See the [3.1-Playfull-Experiments-with-MSRPC](3.1-Playfull-Experiments-with-MSRPC) to see more in detail the result analysis, and a feature selection based on a paraphrase recognition problem.
Results analysis:

|similarity| vector type | Measure | Library | Similar/Dissimilar | Stopword Filter |
|----------|-------------|---------|---------|--------------------|-----------------|
| inf      | numpy       | kull-Le | gensim  | sim                | yes/no          |
| 1.0000   | str         | jaccard | textsim | diss               | yes/no          |
| 0.8571   | numpy       | jaccard | textsim | sim/diss           | yes/no          |
|          |             | jaccard | gensim  | sim                | yes/no          |
| 0.7302   | str         | kcosine | textsim | sim                | no              |
| 0.7240   | numpy       | kcosine | textsim | sim                | yes/no          |
|          |             | cosine  | sklearn | sim                | yes/no          |
|          |             | helling | gensim  | sim                | yes/no          |
|          | bow         | helling | gensim  | sim                | yes/no          |
|          | bow         | cosine  | gensim  | sim                | yes/no          |
| 0.6666   | str         | kcosine | textsim | sim                | yes             |
| 0.6578   | bow         | jaccard | gensim  | sim                | yes/no          |
| 0.5000   | str         | jaccard | textsim | sim                | yes             |
| 0.4285   | str         | jaccard | textsim | sim                | no              |
| 0.2759   | numpy       | cosine  | scipy   | sim                | yes/no          |
| 0.1666   | str         | kcosine | textsim | diss               | no              |
| 0.0000   | numpy       | kcosine | textsim | diss               | yes/no          |
| 0.0000   |             | cosine  | sklearn | diss               | yes/no          |
| 0.0000   | str         | kcosine | textsim | diss               | yes             |


* As you can self analyze Gensim and Sklearn cosine have the same result. 

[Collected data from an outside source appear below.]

/-- R207, U2 (the spec's decision D21, log 10). -/
def Obligations.SecondOperationIsRefused : Prop :=
  ∀ (i : Instr) (s : State), isOperation i = true → s.seq ≠ .idle → exec i s = .refused .operationInProgress

/-- R26, R38, R110, R170, R171 (the stubs change nothing: the spec's decision D12, log 2). The model's choices it
rests on: OB changes nothing but the returned value (log 6), `result` is kept by operations that return none (log 7),
builders and OB leave the status (log 8), and `requests` and `calls` are the model's own fields (log 3, log 24). -/
def Obligations.OperationFrame : Prop :=
  ∀ (i : Instr) (s t : State), exec i s = .next t →
    t.cfg = s.cfg ∧ t.requests = s.requests ∧
    ((¬∃ h, i = .init h) → t.handle = s.handle ∧ t.handleSet = s.handleSet) ∧
    (isOperation i = true → i ≠ .rddata → i ≠ .rdbusy → t.result = s.result) ∧
    (isOperation i = false ∨ i = .rddata ∨ i = .rdbusy →
      t.seq = s.seq ∧ t.iwr = s.iwr ∧ t.blr = s.blr ∧ t.obr = s.obr ∧ t.exp = s.exp ∧ t.trace = s.trace ∧
      t.calls = s.calls ∧ trackerOf t = trackerOf s) ∧
    (isOperation i = false → t.status = s.status)

/-- R32 (EXP unchanged by a failed write is the spec's decision D14, log 18); TRACE is in issue order (R33, R61). -/
def Obligations.ExpFollowsTheTrace : Prop :=
  (∀ s t : State, step s = .next t → ∃ evs, t.trace = s.trace ++ evs ∧ t.exp = latchOf evs s.exp) ∧
  (∀ (i : Instr) (s t : State) (e : Byte), exec i s = .next t →
    ∃ e', exec i { s with exp := e } = .next { t with exp := e' })

/-- R53 (address), R54 (time-outs: D5, log 36), R26 (handle: D20, log 35); the number BUS_ADDR7 is open (D4, log 16),
and the record of calls is the model's own (log 24). -/
def Obligations.TransportIsAlwaysCalledWithTheFixedArguments : Prop :=
  (∀ p : Config.Params, p.busAddr.toNat = 2 * p.busAddr7.toNat) ∧
  (∀ s t : State, step s = .next t → ∃ evs cs, t.trace = s.trace ++ evs ∧ t.calls = s.calls ++ cs ∧
    (∀ c ∈ cs, CallAsFixed s.cfg t.handle c) ∧
    cs.filter (fun c => !isDelay c) = evs.map (callOf t))

/-- R203, R233; that nothing but INIT waits is the spec's decision D22 (log 27), and the record of calls is the
model's own (log 24). -/
def Obligations.OnlyInitWaits : Prop :=
  ∀ (i : Instr) (s t : State), (¬∃ h, i = .init h) → exec i s = .next t → delaysOf t.calls = delaysOf s.calls

/-- R94, R120, R121. -/
def Obligations.NoReadWordIsSentByItself : Prop :=
  (∀ (i : Instr) (s t : State), (∀ iw bl, i = .xmit iw bl → iw.getLsbD 8 = false) → (¬∃ h, i = .init h) →
    exec i s = .next t →
    ∀ b a, BusEvent.write b a ∈ t.trace.drop s.trace.length → b.getLsbD 1 = false) ∧
  (∀ (h : Handle) (s t : State), exec (.init h) s = .next t →
    ∀ b a, BusEvent.write b a ∈ t.trace.drop (s.trace.length + s.cfg.initRaw.length) → b.getLsbD 1 = false)

/-- R26, R38, R172; the list of requests and what a step takes from it are the model's (log 3, log 9). -/
def Obligations.ConfigurationNeverChanges : Prop :=
  (∀ s t : State, step s = .next t → t.cfg = s.cfg) ∧
  (∀ s t : State, step s = .next t → t.handle ≠ s.handle ∨ t.handleSet ≠ s.handleSet →
    s.seq = .idle ∧ ∃ r rest h, s.requests = r :: rest ∧ decode r = .ok (.init h) ∧
      exec (.init h) { s with requests := rest } = .next t ∧ t.handle = h ∧ t.handleSet = true)

/-- R27: between operations SEQ is IDLE (also R196; steps: log 3, log 9). -/
def Obligations.SequencerRestsBetweenOperations : Prop :=
  ∀ s t : State, s.seq = .idle → step s = .next t → t.seq = .idle

/-- What step adds around exec (log 3, log 9, log 12). -/
def Obligations.StepRunsTheNextRequest : Prop :=
  (∀ (s : State) (r : Request) (rest : List Request) (i : Instr), s.seq = .idle → s.requests = r :: rest →
    decode r = .ok i → step s = exec i { s with requests := rest }) ∧
  (∀ (s : State) (r : Request) (rest : List Request) (e : DecodeError), s.seq = .idle →
    s.requests = r :: rest → decode r = .error e → step s = .refused (.undecodable e)) ∧
  (∀ s : State, s.seq = .idle → s.requests = [] → step s = .next s) ∧
  (∀ s : State, s.seq ≠ .idle → step s = .next (seqAdvance s)) ∧
  (∀ (s : State) (nbits w : Nat) (i : Instr), decodeTableWord nbits w = some i →
    step (s.withFetchWord nbits w) = exec i { s with seq := .idle })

* The example sentences have words in common and in the context of "Alice's Adventures in Wonderland" by Lewis Carroll have the same mining, this book is part of the Gutenberg collection but only appears on Wikipedia dump as articles of few importance.
* Except textsim package with str input in jaccard and cosine distances can differenciate between stopword filtered sentences or not.
* The combinations that classify well similar and dissimilar sentences are:
    + numpy - cosine - sklearn -> diff = 0.72
    + str - jaccard - textsim -> diff = 0.6
    + str - cosine - textsim -> diff = 0.57